23 Nov, 2016

EU Competition Law: ‘Gun-jumping’ and the Russian Roulette is on!

On November 8 2016, the French Competition Authority (Competition Authority) imposed a fine in the dizzying amount of €80 million on Altice Luxembourg, a telecom-investment company, and its French subsidiary SFR on the basis of their ‘gun-jumping’ activities during the 2014 acquisition of SFR and Virgin Mobile.  After an unannounced probe, the regulator decided to institute said fine upon two companies in order to punish them for implementing their mergers prematurely, and to effectuate a deterrent for this type of antitrust activities among other companies.

The unprecedented fine imposed on SFR and Altice is the first of its kind to be introduced in France and the biggest penalty for gun-jumping ever levied in Europe.

What is Gun-jumping?

‘Gun-jumping’ is a concept pertaining to an unlawful pre-merger and pre-clearance coordination of commercial activities taking place between parties involved in a merger or an acquisition.  This notion encompasses the situation in which, before the final clearance from the authorized competition authority is given, parties to an M&A transaction stop acting as independent competitors and engage in a number of commercial and operational activities, which could cause prejudice with respect to such clearance.

Altice Case

In the case at hand, two separate mergers took place in 2014.  Firstly, Altice, through its subsidiary Numericable, received approval from the Competition Authority to purchase a 77% controlling stake in SFR. Subsequently, Altice received another approval from the Authority for its acquisition of Omer Telecom operating under the Virgin Mobile brand.  Although both mergers were notified to the Authority, concerns were raised with regard to the practices Altice and SFR were allegedly undertaking before final clearance was obtained.

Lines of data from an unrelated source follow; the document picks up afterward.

-- ==== Sys2Proof/Machine/State.lean ====
section
/-! DEFINITION. The state of the PM block: every register of 10_state.md R22 under its own name, the frame buffers of R60, and
three fields of the model's own: the release poll count (R6), the parameters (R6) and the schedule of steps still to come
(R10). Plain data throughout. -/

namespace Sys2Proof.Machine

/-- A foreground context (R12): HOST, the host's command, or SW, the switch handler. -/
inductive Ctx where
  | host
  | sw
  deriving DecidableEq, Repr

/-- HOST_PHASE, 3 bits (R24). -/
inductive HostPhase where
  /-- 0: no command. -/
  | idle
  /-- 1: the command's first micro-step is due. -/
  | start
  /-- 2: frame reception in progress. -/
  | read
  /-- 3: the MEASURE extraction is due. -/
  | extract
  /-- 4: SETDIG digit writes in progress. -/
  | write
  /-- 5: waiting for TONE_ACTIVE = 0. -/
  | toneWait
  /-- 6: WAITMS countdown. -/
  | count
  /-- 7: never written; a model that finds it faults. -/
  | reserved
  deriving DecidableEq, Repr

/-- SW_STATE, 3 bits (R25). -/
inductive SwState where
  /-- 0: waiting for a falling edge. -/
  | idle
  /-- 1: counting DEBOUNCE_MS. -/
  | debounce
  /-- 2: the mode advance is due. -/
  | actMode
  /-- 3: the handler's reception. -/
  | read
  /-- 4: the handler's extraction is due. -/
  | extract
  /-- 5: the handler's digit writes. -/
  | write
  /-- 6: waiting for release. -/
  | release
  /-- 7: never written; a model that finds it faults. -/
  | reserved
  deriving DecidableEq, Repr

/-- PH of RD[c], 2 bits (R35). -/
inductive RxPhase where
  /-- 0: no reception. -/
  | none
  /-- 1: header byte 0 due. -/
  | h0
  /-- 2: header byte 1 due. -/
  | h1
  /-- 3: payload byte IDX due. -/
  | pay
  deriving DecidableEq, Repr

/-- RD[c], the progress of context c's reception: PH and IDX (R35). -/
structure Rd where
  ph : RxPhase
  idx : BitVec 5
  deriving DecidableEq, Repr

/-- RESULT (R26): OK [16] and VALUE [15:0]. -/
structure Result where
  ok : Bool
  value : Half
  deriving DecidableEq, Repr

/-- DIGITS[0..3], element 0 most significant, 4 bits each (R29). -/
structure Digits where
  d0 : BitVec 4
  d1 : BitVec 4
  d2 : BitVec 4
  d3 : BitVec 4
  deriving DecidableEq, Repr

/-- One frame buffer (R34, R60): the written bytes as (offset, byte) cells, offsets strictly rising. An offset that is not
listed is unwritten (`U`) and holds no value (R22, R43; log 6). -/
abbrev Memory := List Host.Cell

/-- One step still to come (R10): an input event as its 12-bit word (R90), a command presented on the command port (R211), or
a turn of the foreground sequencer (R23). -/
inductive Stimulus where
  | event (w : EventWord)
  | command (w : CmdWord)
  | foreground
  deriving DecidableEq, Repr

/-- Why the machine stops. Every reason is SAFE: the model stops, and by R234 (and 93_implementation_defined.md) no state from
which it stops so is reachable under the rules. -/
inductive Fault where
  /-- HOST_PHASE = 7 found at a step (R24, R234). Safe. -/
  | hostPhaseReserved
  /-- SW_STATE = 7 found at a step (R25, R234). Safe. -/
  | swStateReserved
  /-- MODE = 3 found at a step, read as the current mode, or given to IND (R30, R31, R234). Safe. -/
  | modeReserved
  /-- STATUS.ERR = 5, 6 or 7 found at a step (R27, 93_implementation_defined.md). Safe. -/
  | errReserved
  /-- A DIGITS element over 9 found at a step, or given to SEGTAB (R29, R150, R234). Safe. -/
  | digitRange
  /-- DIGITS[0] other than 0 found at a step (R29, R234). Safe. -/
  | digitZeroNonzero
  /-- A read of an unwritten FRAME byte, raised by an extraction (R43, R234). Safe. -/
  | unwrittenFrameByte
  /-- Outcome INVALID_MODE of the handler's extraction (R164, R234). Safe. -/
  | swInvalidMode
  /-- The registers hold values over which the due rule's pseudocode is not defined: a digit write with K past the write
  order, a reception outcome while CMD is neither RDFRAME nor MEASURE, a count below 0. DESIGN CHOICE (log 8). Safe. -/
  | noRule
  deriving DecidableEq, Repr

/-- Why a step is refused. -/
inductive Refusal where
  /-- An instruction whose meaning is not written; raised by exec's arm alone. Safe. -/
  | notModelled (mnemonic : String)
  /-- A reserved event word: it names no event and the environment never presents one (R91). Raised by a step whose
  scheduled input is such a word. Safe. -/
  | reservedEvent
  /-- A command presented while BUSY = 1: a host duty, no step of any run (R211, R217). Raised by a step whose scheduled
  input is such a command. Unsafe of a host that breaks the duty (93_implementation_defined.md; log 13). -/
  | commandWhileBusy
  deriving DecidableEq, Repr

/-- The machine's state: the registers of R22 in its order, then the parameters and the schedule. -/
structure State where
  /-- CMD, 24 bits (R28). -/
  cmd : CmdWord
  /-- BUSY (R39). -/
  busy : Bool
  /-- RESULT, 17 bits (R26). -/
  result : Result
  /-- STATUS, 3 bits: ERR (R27). -/
  status : BitVec 3
  /-- HOST_PHASE (R24). -/
  hostPhase : HostPhase
  /-- HOST_CNT, 16 bits: WAITMS countdown (R215). -/
  hostCnt : BitVec 16
  /-- HOST_VAL, 16 bits: the operand latched at acceptance (R211). -/
  hostVal : Half
  /-- HOST_K, 3 bits: digit writes done by the host's SETDIG (R141). -/
  hostK : BitVec 3
  /-- MODE, 2 bits (R30). -/
  mode : ModeBits
  /-- IND_OUT, 3 bits (R31). -/
  indOut : BitVec 3
  /-- DIGITS (R29). -/
  digits : Digits
  /-- POS, 2 bits: the scan position (R32). -/
  pos : Fin 4
  /-- SEG_OUT, 8 bits (R33). -/
  segOut : Byte
  /-- DSEL_OUT, 4 bits (R33). -/
  dselOut : BitVec 4
  /-- FRAME_VALID[HOST] (R34). -/
  frameValidHost : Bool
  /-- FRAME_VALID[SW] (R34). -/
  frameValidSw : Bool
  /-- RD[HOST] (R35). -/
  rdHost : Rd
  /-- RD[SW] (R35). -/
  rdSw : Rd
  /-- RXQ, oldest byte first (R36). -/
  rxq : List Byte
  /-- BTN_LINE: `true` is 1, released (R37). -/
  btnLine : Bool
  /-- SW_STATE (R25). -/
  swState : SwState
  /-- SW_CNT, the debounce countdown, sized to hold DEBOUNCE_MS (R247; log 10). -/
  swCnt : Nat
  /-- SW_DUE: a release sample is due (R165). -/
  swDue : Bool
  /-- SW_PENDING: a falling edge was latched while busy (R160). -/
  swPending : Bool
  /-- SW_VAL, 16 bits: the handler's measured value (R164). -/
  swVal : Half
  /-- SW_K, 3 bits: digit writes done by the handler's SETDIG (R141). -/
  swK : BitVec 3
  /-- TONE_ACTIVE (R38). -/
  toneActive : Bool
  /-- TONE_LEFT, half-periods left, sized to hold 2 x TONE_CYCLES (R247; log 10). -/
  toneLeft : Nat
  /-- TONE_OUT (R38). -/
  toneOut : Bool
  /-- FRAME[HOST][0..31] (R34). -/
  frameHost : Memory
  /-- FRAME[SW][0..31] (R34). -/
  frameSw : Memory
  /-- `ms_strobe` pulses counted in RELEASE since a sample last fell due: the period RELEASE_POLL_MS of R6, which is 1 by
  default, and there this count stays 0. DESIGN CHOICE (log 23). -/
  swPoll : Nat
  /-- The parameters (R6); no step writes them. -/
  params : Params
  /-- The steps still to come, next first; with none, FG moves. DESIGN CHOICE (log 1). -/
  stim : List Stimulus
  deriving DecidableEq, Repr

/-- The state the RESET event leaves, with parameters p, button level b and the schedule still to come (R262). -/
def State.resetWith (p : Params) (b : Bool) (stim : List Stimulus) : State where
  cmd := 0x000000#24
  busy := false
  result := { ok := false, value := 0x0000#16 }
  status := 0#3
  hostPhase := .idle
  hostCnt := 0#16
  hostVal := 0x0000#16
  hostK := 0#3
  mode := resetModeBits p
  indOut := resetIndicator p
  digits := { d0 := 0#4, d1 := 0#4, d2 := 0#4, d3 := 0#4 }
  pos := 0
  segOut := 0x00#8
  dselOut := 0b0000#4
  frameValidHost := false
  frameValidSw := false
  rdHost := { ph := .none, idx := 0#5 }
  rdSw := { ph := .none, idx := 0#5 }
  rxq := []
  btnLine := b
  swState := .idle
  swCnt := 0
  swDue := false
  swPending := false
  swVal := 0x0000#16
  swK := 0#3
  toneActive := false
  toneLeft := 0
  toneOut := false
  frameHost := []
  frameSw := []
  swPoll := 0
  params := p
  stim := stim

/-- The machine right after reset (R262) with the button released, the platform's parameters and nothing scheduled.
BTN_LINE = 1 and RESET_MODE = 0 are DESIGN CHOICES (log 3, 4). -/
def State.reset : State := State.resetWith Config.platform true []

end Sys2Proof.Machine
end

Following a thorough investigation, the Competition Authority came to the conclusion that both of the sanctioned entities were endeavoring to integrate the companies involved in said mergers and make them operationally aligned before the approval of such mergers was finally delivered by the Competition Authority.  “The denounced practices, which aimed to make the new entity operational as soon as possible after obtaining clearance of the transaction, were performed in good faith, in the midst of legal uncertainty,” Altice justified.  However, such justification did not suffice.  This decision was rendered in order to make clear that participants in a merger must remain fully independent between the execution of the agreement and the decision of, the Competition Authority stated.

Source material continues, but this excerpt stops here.